USA Today’s Josh Peter wrote Friday that he’d interviewed seven doctors “who specialize in gastroenterology, which defined by the Mayo Clinic involves ‘preventing, diagnosing and treating the digestive tract.’ That includes treating ulcers.” Although none of those doctors are treating Tyson personally, they recommended between three and six weeks of recovery for Tyson in order to fully treat the issue. One of the doctors explained that an untreated ulcer can require emergency surgery, which would be a worst-case scenario for Tyson. Given that Tyson has already postponed the fight, it doesn’t appear that it will go untreated.

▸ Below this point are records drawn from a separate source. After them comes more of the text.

theorem serve_completes (s : State) : ∃ t, serve s = .next t := by
  obtain ⟨-, h⟩ | ⟨_, _, _, -, -, h⟩ := serve_cases s
  · exact ⟨_, h⟩
  · exact ⟨_, h⟩

/-- Only a read of an empty `RSP` keeps a step from completing. -/
theorem step_completes {s : State} (h : ¬ (s.rsp = none ∧ ∃ rest, s.inputs = .read :: rest)) :
    ∃ t, step s = .next t := by
  cases hi : s.inputs with
  | nil => rw [step_of_nil hi]; exact serve_completes s
  | cons i rest =>
    cases i with
    | present bytes => exact ⟨_, step_of_cons hi⟩
    | reset => exact ⟨_, step_of_cons hi⟩
    | serve => rw [step_of_cons hi]; exact serve_completes _
    | read =>
      cases hr : s.rsp with
      | none => exact absurd ⟨hr, rest, hi⟩ h
      | some r => exact ⟨_, step_of_read_of_rsp_some hi hr⟩

/-- Settles O5: a read of an empty `RSP` faults, and every other step completes (`step_completes`). -/
theorem onlyAPrematureReadStops : Obligations.OnlyAPrematureReadStops := by
  intro s
  by_cases h : s.rsp = none ∧ ∃ rest, s.inputs = .read :: rest
  · obtain ⟨hr, rest, hi⟩ := h
    have hfault := step_of_read_of_rsp_none hi hr
    exact ⟨fun r => by simp [hfault], fun _ => ⟨hr, rest, hi⟩, fun _ => ⟨_, hfault⟩⟩
  · obtain ⟨t, ht⟩ := step_completes h
    exact ⟨fun r => by simp [ht], fun ⟨f, hf⟩ => by simp [ht] at hf, fun h' => absurd h' h⟩

/-- Settles O7: nothing is in flight, so the turn takes nothing (`serve_of_nil`), whoever gives it to the block. -/
theorem noRequestNoResponse : Obligations.NoRequestNoResponse := by
  refine fun s hnil => ⟨fun hi => ?_, fun rest hi => ?_⟩
  · rw [step_of_nil hi, serve_of_nil hnil]
  · rw [step_of_cons hi]
    exact serve_of_nil hnil

/-! ## The block's turn -/

/-- The request taken and those left are the requests in flight, rearranged. -/
theorem State.take?_perm {s t : State} {r : Request} (h : s.take? = some (r, t)) :
    (r :: t.inFlight).Perm s.inFlight := by
  obtain ⟨hr, rfl⟩ := State.take?_eq_some h
  obtain ⟨hlt, rfl⟩ := List.getElem?_eq_some_iff.1 hr
  exact List.getElem_cons_eraseIdx_perm hlt

/-- Settles O8: the index chosen is in range whatever `Config.serviceOrder` is, so a turn with a request in flight takes
one (`State.take?_of_ne_nil`) and erases only it (R51). -/
theorem aTurnTakesOneRequestInFlight : Obligations.ATurnTakesOneRequestInFlight := by
  refine fun s => ⟨⟨fun hnone => ?_, State.take?_of_nil⟩, fun r t h => ?_⟩
  · by_contra hne
    obtain ⟨r, t, h⟩ := State.take?_of_ne_nil hne
    rw [hnone] at h
    cases h
  · have hperm := State.take?_perm h
    obtain ⟨-, rfl⟩ := State.take?_eq_some h
    exact ⟨hperm, rfl, rfl, rfl, rfl, rfl⟩

/-- Settles O9: processing is `exec` of what the bytes decode to, and the response on `RSP` is then delivered (R80). -/
theorem stepRunsTheDecodedInstruction : Obligations.StepRunsTheDecodedInstruction := by
  intro s t u r i htakes hdecode hexec resp hresp
  have hserve {s : State} (htake : s.take? = some (r, t)) :
      serve s = .next { u with answered := u.answered ++ [⟨r, resp⟩] } := by
    simp only [serve, htake, process, hdecode, hexec, delivering, State.deliver_of_rsp hresp]
  obtain ⟨hnil, htake⟩ | ⟨rest, hcons, htake⟩ := htakes
  · rw [step_of_nil hnil, hserve htake]
  · rw [step_of_cons hcons]
    exact hserve htake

According to Peter’s report, the leading cause for ulcers is bacterial infection and non-steroidal anti-inflammatory drugs (NSAIDs). Of the seven doctors Peter spoke to, five allegedly raised the possibility that Tyson was taking NSAIDs for pain caused by his excessive training, leading to the ulcer.

In a press conference, White, a good friend of Tyson’s, told reporters that he was not going to talk about the Tyson-Paul fight publicly. “For the first time probably ever in my life, I have no comment on something. That’s Mike’s world, and you know, he gets pissed at me every time I talk about that stuff. Good for him, and they’ll figure it out.” White had been a staunch advocate that Tyson should not return to the ring to fight Jake Paul, and it appears he got his wish for now. White’s statement “Good for him” referring to Tyson, hints that White is at least glad that Tyson is taking his doctors’ advice and not pushing through a serious medical issue for his own pride.

In an Instagram video, Jake Paul expressed his disappointment in the news of Tyson’s health problems. Paul, never one to worry about coming off arrogantly, was actually surprisingly respectful of Tyson, iterating that Tyson’s health comes first and foremost over the fight. Paul called the news “devastating” but remained adamant that the fight will still happen. “This may have bought you some time,” Paul said. “But in the end, you will still be knocked out.”